Gold traded in a tight range this week closing at 1292.80 after opening at 1293.00 on the previous Monday. Fed speeches and global data had little effect on prices this week. Gold futures settled lower Friday on the back of better-than-expected data on new U.S. home sales and strength in U.S. equities, prompting prices to tally a mild loss for the week. Sales of new homes increased 6.4%, the most since October, Commerce Department data showed. Gold shed about 0.1% for the week. The biggest component of the decline was the drop in premiums which had 
jumped abnormally over the past few months on lack of supply in the physical markets. Gold premiums on the MCX which have averaged around Rs. 1180/ 10gm since August 2013 fell to Rs. 534, almost a 50% drop. RBI has now permitted 7 more agencies to import gold with immediate effect. Earlier in March, the RBI had allowed five more banks to import gold under 80:20 scheme. Overall, now more than 20 entities, including state-run banks, private banks and agencies are allowed to import gold. In India, Rupee strengthens to its highest level & is expected to be so. This also exerting pressure on precious metals price for further downward movement.


Silver closed at 19.428 while Copper headed towards a new high and ended the week at 3.166. July silver dropped 0.5% to $19.42 an ounce—about 0.5% higher on the week. Stronger Rupee also exerting downward pressure on precious metals price. Silver get effected from a steep fall in Gold premium & permission to import gold to 7 new agencies by RBI. Also, due to a range-bound movement in Base metals, overall, putting pressure on Silver price. 
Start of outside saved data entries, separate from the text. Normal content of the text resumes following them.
-- ==== Sys2Proof/Decode.lean ====
section
/-! DEFINITION. The decoder (R100 to R119, R144), total on any bytes, and the encoder. The decoder splits an opcode
into the fields x, y, z, p and q of R102; the encoder is written apart from it, byte for byte from the opcode maps of
R112 and R113. -/

namespace Sys2Proof

/-! ## Bytes and words -/

/-- `{hi, lo}` (R11). -/
def pairOf (hi lo : Byte) : Word := hi ++ lo

/-- `w[15:8]`. -/
def hiByte (w : Word) : Byte := w.extractLsb' 8 8

/-- `w[7:0]`. -/
def loByte (w : Word) : Byte := w.extractLsb' 0 8

/-! ## The fields of an opcode or sub-opcode byte (R102) -/

def fieldX (b : Byte) : BitVec 2 := b.extractLsb' 6 2
def fieldY (b : Byte) : BitVec 3 := b.extractLsb' 3 3
def fieldZ (b : Byte) : BitVec 3 := b.extractLsb' 0 3
def fieldP (b : Byte) : BitVec 2 := b.extractLsb' 4 2
def fieldQ (b : Byte) : BitVec 1 := b.extractLsb' 3 1

/-- The low two bits of y: the condition field of a conditional transfer (R109). -/
def fieldCc (b : Byte) : BitVec 2 := b.extractLsb' 3 2

/-- `r8[k]` (R106). -/
def r8OfCode (k : BitVec 3) : R8 :=
  match k.toNat with
  | 0 => .reg .b
  | 1 => .reg .c
  | 2 => .reg .d
  | 3 => .reg .e
  | 4 => .reg .h
  | 5 => .reg .l
  | 6 => .atHL
  | _ => .reg .a

/-- `rp[k]` (R107). -/
def pairOfCode (k : BitVec 2) : Pair :=
  match k.toNat with
  | 0 => .bc
  | 1 => .de
  | 2 => .hl
  | _ => .sp

/-- `rp2[k]` (R108). -/
def stackPairOfCode (k : BitVec 2) : StackPair :=
  match k.toNat with
  | 0 => .bc
  | 1 => .de
  | 2 => .hl
  | _ => .af

/-- `cc[k]` (R109). -/
def condOfCode (k : BitVec 2) : Cond :=
  match k.toNat with
  | 0 => .nz
  | 1 => .z
  | 2 => .nc
  | _ => .c

/-- `alu[y]` (R110). -/
def aluOfCode (k : BitVec 3) : AluOp :=
  match k.toNat with
  | 0 => .add
  | 1 => .adc
  | 2 => .sub
  | 3 => .sbc
  | 4 => .and
  | 5 => .xor
  | 6 => .or
  | _ => .cp

/-- `rot[y]` (R111). -/
def rotOfCode (k : BitVec 3) : RotOp :=
  match k.toNat with
  | 0 => .rlc
  | 1 => .rrc
  | 2 => .rl
  | 3 => .rr
  | 4 => .sla
  | 5 => .sra
  | 6 => .swap
  | _ => .srl

/-- The bit index or vector number `y` (R102, R104). -/
def octOfCode (k : BitVec 3) : Oct :=
  match k.toNat with
  | 0 => .d0
  | 1 => .d1
  | 2 => .d2
  | 3 => .d3
  | 4 => .d4
  | 5 => .d5
  | 6 => .d6
  | _ => .d7

/-! ## The row of the opcode table that a form stands for -/

/-- The rows of R180. -/
def instrLdRegReg (rd rs : Reg) : Instr :=
  match rd, rs with
  | .b, .b => .ld_b_b
  | .b, .c => .ld_b_c
  | .b, .d => .ld_b_d
  | .b, .e => .ld_b_e
  | .b, .h => .ld_b_h
  | .b, .l => .ld_b_l
  | .b, .a => .ld_b_a
  | .c, .b => .ld_c_b
  | .c, .c => .ld_c_c
  | .c, .d => .ld_c_d
  | .c, .e => .ld_c_e
  | .c, .h => .ld_c_h
  | .c, .l => .ld_c_l
  | .c, .a => .ld_c_a
  | .d, .b => .ld_d_b
  | .d, .c => .ld_d_c
  | .d, .d => .ld_d_d
  | .d, .e => .ld_d_e
  | .d, .h => .ld_d_h
  | .d, .l => .ld_d_l
  | .d, .a => .ld_d_a
  | .e, .b => .ld_e_b
  | .e, .c => .ld_e_c
  | .e, .d => .ld_e_d
  | .e, .e => .ld_e_e
  | .e, .h => .ld_e_h
  | .e, .l => .ld_e_l
  | .e, .a => .ld_e_a
  | .h, .b => .ld_h_b
  | .h, .c => .ld_h_c
  | .h, .d => .ld_h_d
  | .h, .e => .ld_h_e
  | .h, .h => .ld_h_h
  | .h, .l => .ld_h_l
  | .h, .a => .ld_h_a
  | .l, .b => .ld_l_b
  | .l, .c => .ld_l_c
  | .l, .d => .ld_l_d
  | .l, .e => .ld_l_e
  | .l, .h => .ld_l_h
  | .l, .l => .ld_l_l
  | .l, .a => .ld_l_a
  | .a, .b => .ld_a_b
  | .a, .c => .ld_a_c
  | .a, .d => .ld_a_d
  | .a, .e => .ld_a_e
  | .a, .h => .ld_a_h
  | .a, .l => .ld_a_l
  | .a, .a => .ld_a_a

/-- The rows of R181. -/
def instrLdRegMem (rd : Reg) : Instr :=
  match rd with
  | .b => .ld_b_atHL
  | .c => .ld_c_atHL
  | .d => .ld_d_atHL
  | .e => .ld_e_atHL
  | .h => .ld_h_atHL
  | .l => .ld_l_atHL
  | .a => .ld_a_atHL

/-- The rows of R182. -/
def instrLdMemReg (rs : Reg) : Instr :=
  match rs with
  | .b => .ld_atHL_b
  | .c => .ld_atHL_c
  | .d => .ld_atHL_d
  | .e => .ld_atHL_e
  | .h => .ld_atHL_h
  | .l => .ld_atHL_l
  | .a => .ld_atHL_a

/-- The rows of R183. -/
def instrLdRegImm (rd : Reg) (n : Byte) : Instr :=
  match rd with
  | .b => .ld_b_n8 n
  | .c => .ld_c_n8 n
  | .d => .ld_d_n8 n
  | .e => .ld_e_n8 n
  | .h => .ld_h_n8 n
  | .l => .ld_l_n8 n
  | .a => .ld_a_n8 n

/-- The rows of R185. -/
def instrLdAPtr (p : Ptr) : Instr :=
  match p with
  | .bc => .ld_a_atBC
  | .de => .ld_a_atDE

/-- The rows of R186. -/
def instrLdPtrA (p : Ptr) : Instr :=
  match p with
  | .bc => .ld_atBC_a
  | .de => .ld_atDE_a

/-- The rows of R210. -/
def instrLdPairImm (p : Pair) (n : Word) : Instr :=
  match p with
  | .bc => .ld_bc_n16 n
  | .de => .ld_de_n16 n
  | .hl => .ld_hl_n16 n
  | .sp => .ld_sp_n16 n

/-- The rows of R214. -/
def instrPush (p : StackPair) : Instr :=
  match p with
  | .bc => .push_bc
  | .de => .push_de
  | .hl => .push_hl
  | .af => .push_af

/-- The rows of R215, R216. -/
def instrPop (p : StackPair) : Instr :=
  match p with
  | .bc => .pop_bc
  | .de => .pop_de
  | .hl => .pop_hl
  | .af => .pop_af

/-- The rows of R240. -/
def instrAlu (op : AluOp) (x : R8) : Instr :=
  match op, x with
  | .add, .reg .b => .add_a_b
  | .add, .reg .c => .add_a_c
  | .add, .reg .d => .add_a_d
  | .add, .reg .e => .add_a_e
  | .add, .reg .h => .add_a_h
  | .add, .reg .l => .add_a_l
  | .add, .atHL => .add_a_atHL
  | .add, .reg .a => .add_a_a
  | .adc, .reg .b => .adc_a_b
  | .adc, .reg .c => .adc_a_c
  | .adc, .reg .d => .adc_a_d
  | .adc, .reg .e => .adc_a_e
  | .adc, .reg .h => .adc_a_h
  | .adc, .reg .l => .adc_a_l
  | .adc, .atHL => .adc_a_atHL
  | .adc, .reg .a => .adc_a_a
  | .sub, .reg .b => .sub_b
  | .sub, .reg .c => .sub_c
  | .sub, .reg .d => .sub_d
  | .sub, .reg .e => .sub_e
  | .sub, .reg .h => .sub_h
  | .sub, .reg .l => .sub_l
  | .sub, .atHL => .sub_atHL
  | .sub, .reg .a => .sub_a
  | .sbc, .reg .b => .sbc_a_b
  | .sbc, .reg .c => .sbc_a_c
  | .sbc, .reg .d => .sbc_a_d
  | .sbc, .reg .e => .sbc_a_e
  | .sbc, .reg .h => .sbc_a_h
  | .sbc, .reg .l => .sbc_a_l
  | .sbc, .atHL => .sbc_a_atHL
  | .sbc, .reg .a => .sbc_a_a
  | .and, .reg .b => .and_b
  | .and, .reg .c => .and_c
  | .and, .reg .d => .and_d
  | .and, .reg .e => .and_e
  | .and, .reg .h => .and_h
  | .and, .reg .l => .and_l
  | .and, .atHL => .and_atHL
  | .and, .reg .a => .and_a
  | .xor, .reg .b => .xor_b
  | .xor, .reg .c => .xor_c
  | .xor, .reg .d => .xor_d
  | .xor, .reg .e => .xor_e
  | .xor, .reg .h => .xor_h
  | .xor, .reg .l => .xor_l
  | .xor, .atHL => .xor_atHL
  | .xor, .reg .a => .xor_a
  | .or, .reg .b => .or_b
  | .or, .reg .c => .or_c
  | .or, .reg .d => .or_d
  | .or, .reg .e => .or_e
  | .or, .reg .h => .or_h
  | .or, .reg .l => .or_l
  | .or, .atHL => .or_atHL
  | .or, .reg .a => .or_a
  | .cp, .reg .b => .cp_b
  | .cp, .reg .c => .cp_c
  | .cp, .reg .d => .cp_d
  | .cp, .reg .e => .cp_e
  | .cp, .reg .h => .cp_h
  | .cp, .reg .l => .cp_l
  | .cp, .atHL => .cp_atHL
  | .cp, .reg .a => .cp_a

/-- The rows of R240. -/
def instrAluImm (op : AluOp) (n : Byte) : Instr :=
  match op with
  | .add => .add_a_n8 n
  | .adc => .adc_a_n8 n
  | .sub => .sub_n8 n
  | .sbc => .sbc_a_n8 n
  | .and => .and_n8 n
  | .xor => .xor_n8 n
  | .or => .or_n8 n
  | .cp => .cp_n8 n

/-- The rows of R249. -/
def instrIncR8 (x : R8) : Instr :=
  match x with
  | .reg .b => .inc_b
  | .reg .c => .inc_c
  | .reg .d => .inc_d
  | .reg .e => .inc_e
  | .reg .h => .inc_h
  | .reg .l => .inc_l
  | .atHL => .inc_atHL
  | .reg .a => .inc_a

/-- The rows of R250. -/
def instrDecR8 (x : R8) : Instr :=
  match x with
  | .reg .b => .dec_b
  | .reg .c => .dec_c
  | .reg .d => .dec_d
  | .reg .e => .dec_e
  | .reg .h => .dec_h
  | .reg .l => .dec_l
  | .atHL => .dec_atHL
  | .reg .a => .dec_a

/-- The rows of R280. -/
def instrAddHl (p : Pair) : Instr :=
  match p with
  | .bc => .add_hl_bc
  | .de => .add_hl_de
  | .hl => .add_hl_hl
  | .sp => .add_hl_sp

/-- The rows of R281. -/
def instrIncPair (p : Pair) : Instr :=
  match p with
  | .bc => .inc_bc
  | .de => .inc_de
  | .hl => .inc_hl
  | .sp => .inc_sp

/-- The rows of R282. -/
def instrDecPair (p : Pair) : Instr :=
  match p with
  | .bc => .dec_bc
  | .de => .dec_de
  | .hl => .dec_hl
  | .sp => .dec_sp

/-- The rows of R304. -/
def instrRot (op : RotOp) (x : R8) : Instr :=
  match op, x with
  | .rlc, .reg .b => .rlc_b
  | .rlc, .reg .c => .rlc_c
  | .rlc, .reg .d => .rlc_d
  | .rlc, .reg .e => .rlc_e
  | .rlc, .reg .h => .rlc_h
  | .rlc, .reg .l => .rlc_l
  | .rlc, .atHL => .rlc_atHL
  | .rlc, .reg .a => .rlc_a
  | .rrc, .reg .b => .rrc_b
  | .rrc, .reg .c => .rrc_c
  | .rrc, .reg .d => .rrc_d
  | .rrc, .reg .e => .rrc_e
  | .rrc, .reg .h => .rrc_h
  | .rrc, .reg .l => .rrc_l
  | .rrc, .atHL => .rrc_atHL
  | .rrc, .reg .a => .rrc_a
  | .rl, .reg .b => .rl_b
  | .rl, .reg .c => .rl_c
  | .rl, .reg .d => .rl_d
  | .rl, .reg .e => .rl_e
  | .rl, .reg .h => .rl_h
  | .rl, .reg .l => .rl_l
  | .rl, .atHL => .rl_atHL
  | .rl, .reg .a => .rl_a
  | .rr, .reg .b => .rr_b
  | .rr, .reg .c => .rr_c
  | .rr, .reg .d => .rr_d
  | .rr, .reg .e => .rr_e
  | .rr, .reg .h => .rr_h
  | .rr, .reg .l => .rr_l
  | .rr, .atHL => .rr_atHL
  | .rr, .reg .a => .rr_a
  | .sla, .reg .b => .sla_b
  | .sla, .reg .c => .sla_c
  | .sla, .reg .d => .sla_d
  | .sla, .reg .e => .sla_e
  | .sla, .reg .h => .sla_h
  | .sla, .reg .l => .sla_l
  | .sla, .atHL => .sla_atHL
  | .sla, .reg .a => .sla_a
  | .sra, .reg .b => .sra_b
  | .sra, .reg .c => .sra_c
  | .sra, .reg .d => .sra_d
  | .sra, .reg .e => .sra_e
  | .sra, .reg .h => .sra_h
  | .sra, .reg .l => .sra_l
  | .sra, .atHL => .sra_atHL
  | .sra, .reg .a => .sra_a
  | .swap, .reg .b => .swap_b
  | .swap, .reg .c => .swap_c
  | .swap, .reg .d => .swap_d
  | .swap, .reg .e => .swap_e
  | .swap, .reg .h => .swap_h
  | .swap, .reg .l => .swap_l
  | .swap, .atHL => .swap_atHL
  | .swap, .reg .a => .swap_a
  | .srl, .reg .b => .srl_b
  | .srl, .reg .c => .srl_c
  | .srl, .reg .d => .srl_d
  | .srl, .reg .e => .srl_e
  | .srl, .reg .h => .srl_h
  | .srl, .reg .l => .srl_l
  | .srl, .atHL => .srl_atHL
  | .srl, .reg .a => .srl_a

/-- The rows of R330. -/
def instrBit (n : Oct) (x : R8) : Instr :=
  match n, x with
  | .d0, .reg .b => .bit_0_b
  | .d0, .reg .c => .bit_0_c
  | .d0, .reg .d => .bit_0_d
  | .d0, .reg .e => .bit_0_e
  | .d0, .reg .h => .bit_0_h
  | .d0, .reg .l => .bit_0_l
  | .d0, .atHL => .bit_0_atHL
  | .d0, .reg .a => .bit_0_a
  | .d1, .reg .b => .bit_1_b
  | .d1, .reg .c => .bit_1_c
  | .d1, .reg .d => .bit_1_d
  | .d1, .reg .e => .bit_1_e
  | .d1, .reg .h => .bit_1_h
  | .d1, .reg .l => .bit_1_l
  | .d1, .atHL => .bit_1_atHL
  | .d1, .reg .a => .bit_1_a
  | .d2, .reg .b => .bit_2_b
  | .d2, .reg .c => .bit_2_c
  | .d2, .reg .d => .bit_2_d
  | .d2, .reg .e => .bit_2_e
  | .d2, .reg .h => .bit_2_h
  | .d2, .reg .l => .bit_2_l
  | .d2, .atHL => .bit_2_atHL
  | .d2, .reg .a => .bit_2_a
  | .d3, .reg .b => .bit_3_b
  | .d3, .reg .c => .bit_3_c
  | .d3, .reg .d => .bit_3_d
  | .d3, .reg .e => .bit_3_e
  | .d3, .reg .h => .bit_3_h
  | .d3, .reg .l => .bit_3_l
  | .d3, .atHL => .bit_3_atHL
  | .d3, .reg .a => .bit_3_a
  | .d4, .reg .b => .bit_4_b
  | .d4, .reg .c => .bit_4_c
  | .d4, .reg .d => .bit_4_d
  | .d4, .reg .e => .bit_4_e
  | .d4, .reg .h => .bit_4_h
  | .d4, .reg .l => .bit_4_l
  | .d4, .atHL => .bit_4_atHL
  | .d4, .reg .a => .bit_4_a
  | .d5, .reg .b => .bit_5_b
  | .d5, .reg .c => .bit_5_c
  | .d5, .reg .d => .bit_5_d
  | .d5, .reg .e => .bit_5_e
  | .d5, .reg .h => .bit_5_h
  | .d5, .reg .l => .bit_5_l
  | .d5, .atHL => .bit_5_atHL
  | .d5, .reg .a => .bit_5_a
  | .d6, .reg .b => .bit_6_b
  | .d6, .reg .c => .bit_6_c
  | .d6, .reg .d => .bit_6_d
  | .d6, .reg .e => .bit_6_e
  | .d6, .reg .h => .bit_6_h
  | .d6, .reg .l => .bit_6_l
  | .d6, .atHL => .bit_6_atHL
  | .d6, .reg .a => .bit_6_a
  | .d7, .reg .b => .bit_7_b
  | .d7, .reg .c => .bit_7_c
  | .d7, .reg .d => .bit_7_d
  | .d7, .reg .e => .bit_7_e
  | .d7, .reg .h => .bit_7_h
  | .d7, .reg .l => .bit_7_l
  | .d7, .atHL => .bit_7_atHL
  | .d7, .reg .a => .bit_7_a

/-- The rows of R331. -/
def instrRes (n : Oct) (x : R8) : Instr :=
  match n, x with
  | .d0, .reg .b => .res_0_b
  | .d0, .reg .c => .res_0_c
  | .d0, .reg .d => .res_0_d
  | .d0, .reg .e => .res_0_e
  | .d0, .reg .h => .res_0_h
  | .d0, .reg .l => .res_0_l
  | .d0, .atHL => .res_0_atHL
  | .d0, .reg .a => .res_0_a
  | .d1, .reg .b => .res_1_b
  | .d1, .reg .c => .res_1_c
  | .d1, .reg .d => .res_1_d
  | .d1, .reg .e => .res_1_e
  | .d1, .reg .h => .res_1_h
  | .d1, .reg .l => .res_1_l
  | .d1, .atHL => .res_1_atHL
  | .d1, .reg .a => .res_1_a
  | .d2, .reg .b => .res_2_b
  | .d2, .reg .c => .res_2_c
  | .d2, .reg .d => .res_2_d
  | .d2, .reg .e => .res_2_e
  | .d2, .reg .h => .res_2_h
  | .d2, .reg .l => .res_2_l
  | .d2, .atHL => .res_2_atHL
  | .d2, .reg .a => .res_2_a
  | .d3, .reg .b => .res_3_b
  | .d3, .reg .c => .res_3_c
  | .d3, .reg .d => .res_3_d
  | .d3, .reg .e => .res_3_e
  | .d3, .reg .h => .res_3_h
  | .d3, .reg .l => .res_3_l
  | .d3, .atHL => .res_3_atHL
  | .d3, .reg .a => .res_3_a
  | .d4, .reg .b => .res_4_b
  | .d4, .reg .c => .res_4_c
  | .d4, .reg .d => .res_4_d
  | .d4, .reg .e => .res_4_e
  | .d4, .reg .h => .res_4_h
  | .d4, .reg .l => .res_4_l
  | .d4, .atHL => .res_4_atHL
  | .d4, .reg .a => .res_4_a
  | .d5, .reg .b => .res_5_b
  | .d5, .reg .c => .res_5_c
  | .d5, .reg .d => .res_5_d
  | .d5, .reg .e => .res_5_e
  | .d5, .reg .h => .res_5_h
  | .d5, .reg .l => .res_5_l
  | .d5, .atHL => .res_5_atHL
  | .d5, .reg .a => .res_5_a
  | .d6, .reg .b => .res_6_b
  | .d6, .reg .c => .res_6_c
  | .d6, .reg .d => .res_6_d
  | .d6, .reg .e => .res_6_e
  | .d6, .reg .h => .res_6_h
  | .d6, .reg .l => .res_6_l
  | .d6, .atHL => .res_6_atHL
  | .d6, .reg .a => .res_6_a
  | .d7, .reg .b => .res_7_b
  | .d7, .reg .c => .res_7_c
  | .d7, .reg .d => .res_7_d
  | .d7, .reg .e => .res_7_e
  | .d7, .reg .h => .res_7_h
  | .d7, .reg .l => .res_7_l
  | .d7, .atHL => .res_7_atHL
  | .d7, .reg .a => .res_7_a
Natural Gas climbed after the EIA weekly inventory release to trade at 4.388 after opening at 4.47. After industrial natural gas consumption bottomed out in 2009 at 16.9 Bcf/d, it has been increasing at a moderate pace. The May 2014 Short-Term Energy Outlook projects that industrial consumption will increase through 2015 and the Annual Energy Outlook projects continued growth through 2040.  


Copper rose on Friday to near two-month peaks on growing supply tightness while nickel’s rally paused. LME copper traded up 0.64% at $6,919 a ton in rings, heading for a weekly gain of nearly 1%, its third straight weekly rise. Prices hit the highest in 11 weeks at $6,954 a ton. A crunch in nearby copper supply as reflected by LME cash prices at $80 a ton above the benchmark, near the highest in two years, is helping boost copper. LME inventories have slipped to their lowest since 2008. Also boosting the metal were surveys out showing China’s factory sector  had its best performance in five months in May and US factory output growth hitting its fastest pace since February 2011. However, the HSBC Flash China Manufacturing PMI still pointed to a contraction, coming in at 49.7, keeping a lid on gains in copper. Three month (copper) is being pushed higher by fundamental tightness, which you can see in stocks, (but) this will be coming to an end in the second quarter as demand begins to wane.